**Action item:**
Scan the records for the word "failWith". Return each line where it is found.

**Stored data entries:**
theorem State.Canon.l1Error {s : State} {core frame sector : Nat} (h : s.Canon) :
    (s.l1Error core frame sector).Canon := by
  unfold State.l1Error
  split
  · exact h
  · extract_lets +onlyGivenNames bit dirty die one
    clear_value bit dirty die one
    exact h.modFrame.count.report

theorem State.Canon.sharedError {s : State} {sector : Nat} (h : s.Canon) : (s.sharedError sector).Canon := by
  unfold State.sharedError
  split
  · exact h
  · extract_lets +onlyGivenNames line bit core dirty s1
    have hs1 : s1.Canon := by
      unfold s1
      split
      · exact ⟨(Memory.wf_setPoison h.mem _ _), h.host, h.blocks⟩
      · exact h.modHomes
    clear_value s1
    clear_value line bit core dirty
    exact hs1.count.report

theorem State.Canon.errorAt {s : State} {e : ErrorSite} (h : s.Canon) : (s.errorAt e).Canon := by
  unfold State.errorAt
  extract_lets +onlyGivenNames die
  clear_value die
  split
  · exact h.modDev
  · split
    · exact h
    · split
      · exact h.count
      · exact h.modHomes
  · split
    · exact h
    · split
      · exact h.count
      · exact h.modDev
  · exact h.count
  · exact h.waveError
  · exact h.waveError
  · exact h.waveError
  · exact h.waveError
  · exact h.l1Error
  · exact h.sharedError
  · split
    · exact h
    · extract_lets +onlyGivenNames die1
      clear_value die1
      exact (h.modBlock (fun _ h1 => (Memory.wf_setPoison h1 _ _))).count.report

theorem State.Canon.errors {s : State} (h : s.Canon) : s.errors.Canon := by
  unfold State.errors
  split
  · exact h
  · split
    · exact State.Canon.errorAt (h.frame rfl rfl rfl)
    · exact h.frame rfl rfl rfl

end Sys2Proof.Machine
end

section
/-! SUPPORT. Canonical memories under what an instruction of a wave does at its end (Machine/Operands). -/

namespace Sys2Proof.Machine

theorem Iss.Canon.done {x : Iss} {w : Wave} (h : x.Canon) : (x.done w).Canon := by
  unfold Iss.done
  exact h.state.putWave

theorem Iss.Canon.raise {x : Iss} {f : Fail} (h : x.Canon) : (x.raise f).Canon := by
  unfold Iss.raise
  exact h.state

theorem Iss.Canon.report {x : Iss} {f : Fail} (h : x.Canon) : (x.report f).Canon := by
  unfold Iss.report
  exact h.state

theorem Iss.Canon.poison {x : Iss} {lanes : Lanes} {faddr : DWord} (h : x.Canon) : (x.poison lanes faddr).Canon := by
  unfold Iss.poison
  exact h.report

theorem Iss.Canon.failWith {x : Iss} {s : State} {f : Fail} (_ : x.Canon) (h1 : s.Canon) :
    (x.failWith s f).Canon := by
  unfold Iss.failWith
  split <;> exact h1

theorem Iss.Canon.run {x : Iss} {body : Iss → Res} (h : x.Canon) (h1 : ∀ (a : Iss), a.Canon → (body a).Canon) :
    (x.run body).Canon := by
  unfold Iss.run
  split
  · exact h.raise
  · split
    · exact h.raise
    · split
      · exact h.raise
      · split
        · exact h.state
        · split
          · exact h.state
          · exact h1 _ h

theorem Iss.Canon.occupy {x : Iss} {s : State} (_ : x.Canon) (h1 : s.Canon) : (x.occupy s).Canon := by
  unfold Iss.occupy
  exact h1.modQuad

theorem Iss.Canon.restartWait {x : Iss} {s : State} (_ : x.Canon) (h1 : s.Canon) : (x.restartWait s).Canon := by
  unfold Iss.restartWait
  exact h1.resetWait

theorem State.Canon.issTrapOf {f : Fail} {d : Delivery} {s : State} (h : s.Canon) : OnSnd State.Canon
    (Iss.trapOf f d s) := by
  unfold Iss.trapOf
  split
  · exact OnSnd.intro h
  · split
    rename_i e
    have h1 : State.Canon _ := Canon.of_eq (P := OnSnd State.Canon) e h.draw
    exact OnSnd.intro h1

theorem Iss.Canon.complete {x : Iss} {s : State} {advance : Bool} (h : x.Canon) (h1 : s.Canon) :
    (x.complete s advance).Canon := by
  unfold Iss.complete
  extract_lets +onlyGivenNames s1 __src
  have hs1 : s1.Canon := h1.modWave
  clear_value s1
  have h__src : __src.Canon := h.occupy (h.restartWait hs1)
  clear_value __src
  exact h__src.frame rfl rfl rfl

theorem Iss.Canon.finish {x : Iss} {a : Res} (h : x.Canon) (h1 : a.Canon) : (x.finish a).Canon := by
  unfold Iss.finish
  split
  · exact h.complete (h1 : State.Canon _)
  · exact h.complete (h1 : State.Canon _)
  · extract_lets +onlyGivenNames s __src
    have hs : s.Canon := (h1 : State.Canon _).modWave
    clear_value s
    have h__src : __src.Canon := by
      unfold __src
      refine Iss.Canon.occupy h ?_
      split
      · exact hs
      · exact h.restartWait hs
    clear_value __src
    exact h__src.frame rfl rfl rfl
  · exact h1
  · split
    rename_i e
    have h2 : State.Canon _ := Canon.of_eq (P := OnSnd State.Canon) e (h1 : State.Canon _).issTrapOf
    extract_lets +onlyGivenNames s1 __src1
    have hs1 : s1.Canon := h2.modWave
    clear_value s1
    have h__src1 : __src1.Canon := h.occupy hs1.takeTrap
    clear_value __src1
    exact h__src1.frame rfl rfl rfl
  · split
    rename_i e1
    have h3 : State.Canon _ := Canon.of_eq (P := OnSnd State.Canon) e1 (h1 : State.Canon _).issTrapOf
    extract_lets +onlyGivenNames x'
    have hx' : x'.Canon := h
    clear_value x'
    exact hx'.complete h3.modWave
  · split
    · exact h1
    · split
      rename_i e2
      have h4 : State.Canon _ := Canon.of_eq (P := OnSnd State.Canon) e2 (h1 : State.Canon _).issTrapOf
      extract_lets +onlyGivenNames s2 s3 __src2
      have hs2 : s2.Canon := h4.modWave
      clear_value s2
      have hs3 : s3.Canon := by
        unfold s3
        split
        · exact hs2.modWave.takeTrap
        · exact hs2.regionReplay
      clear_value s3
      have h__src2 : __src2.Canon := h.occupy hs3
      clear_value __src2
      exact h__src2.frame rfl rfl rfl

theorem State.Canon.leaveWaitAt {s : State} {id slot soon : Nat} (h : s.Canon) :
    (s.leaveWaitAt id slot soon).Canon := by
  unfold State.leaveWaitAt
  split
  · exact h
  · split
    · exact h
    · split
      · exact h
      · extract_lets +onlyGivenNames s1 s2
        have hs1 : s1.Canon := h.modWave
        clear_value s1
        have hs2 : s2.Canon := hs1.modWave
        clear_value s2
        exact hs2.resetWait

theorem State.Canon.leaveWait {s : State} {id slot : Nat} (h : s.Canon) : (s.leaveWait id slot).Canon := by
  unfold State.leaveWait
  exact h.leaveWaitAt

theorem State.Canon.issuing {s : State} {i : Instr} (h : s.Canon) : OnSome Iss.Canon (s.issuing i) := by
  unfold State.issuing
  split
  · exact trivial
  · split
    · split
      · exact h
      · exact trivial
    · exact trivial

theorem State.Canon.issueWave {i : Instr} {body : Iss → Res} {s : State} (h : ∀ (a : Iss), a.Canon → (body a).Canon)
    (h1 : s.Canon) : OutCanon (issueWave i body s) := by
  unfold Machine.issueWave
  split
  · exact trivial
  next e =>
    have h2 : Iss.Canon _ := Canon.of_eq (P := OnSome Iss.Canon) e h1.issuing
    exact h2.finish (h2.run (fun _ h3 => (h _ h3)))

end Sys2Proof.Machine
end

section
/-! SUPPORT. Canonical memories under the choice of a split and its fetch (Machine/Fetch). -/

namespace Sys2Proof.Machine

**Problem solution:**
theorem Iss.Canon.failWith {x : Iss} {s : State} {f : Fail} (_ : x.Canon) (h1 : s.Canon) :
    (x.failWith s f).Canon := by
  unfold Iss.failWith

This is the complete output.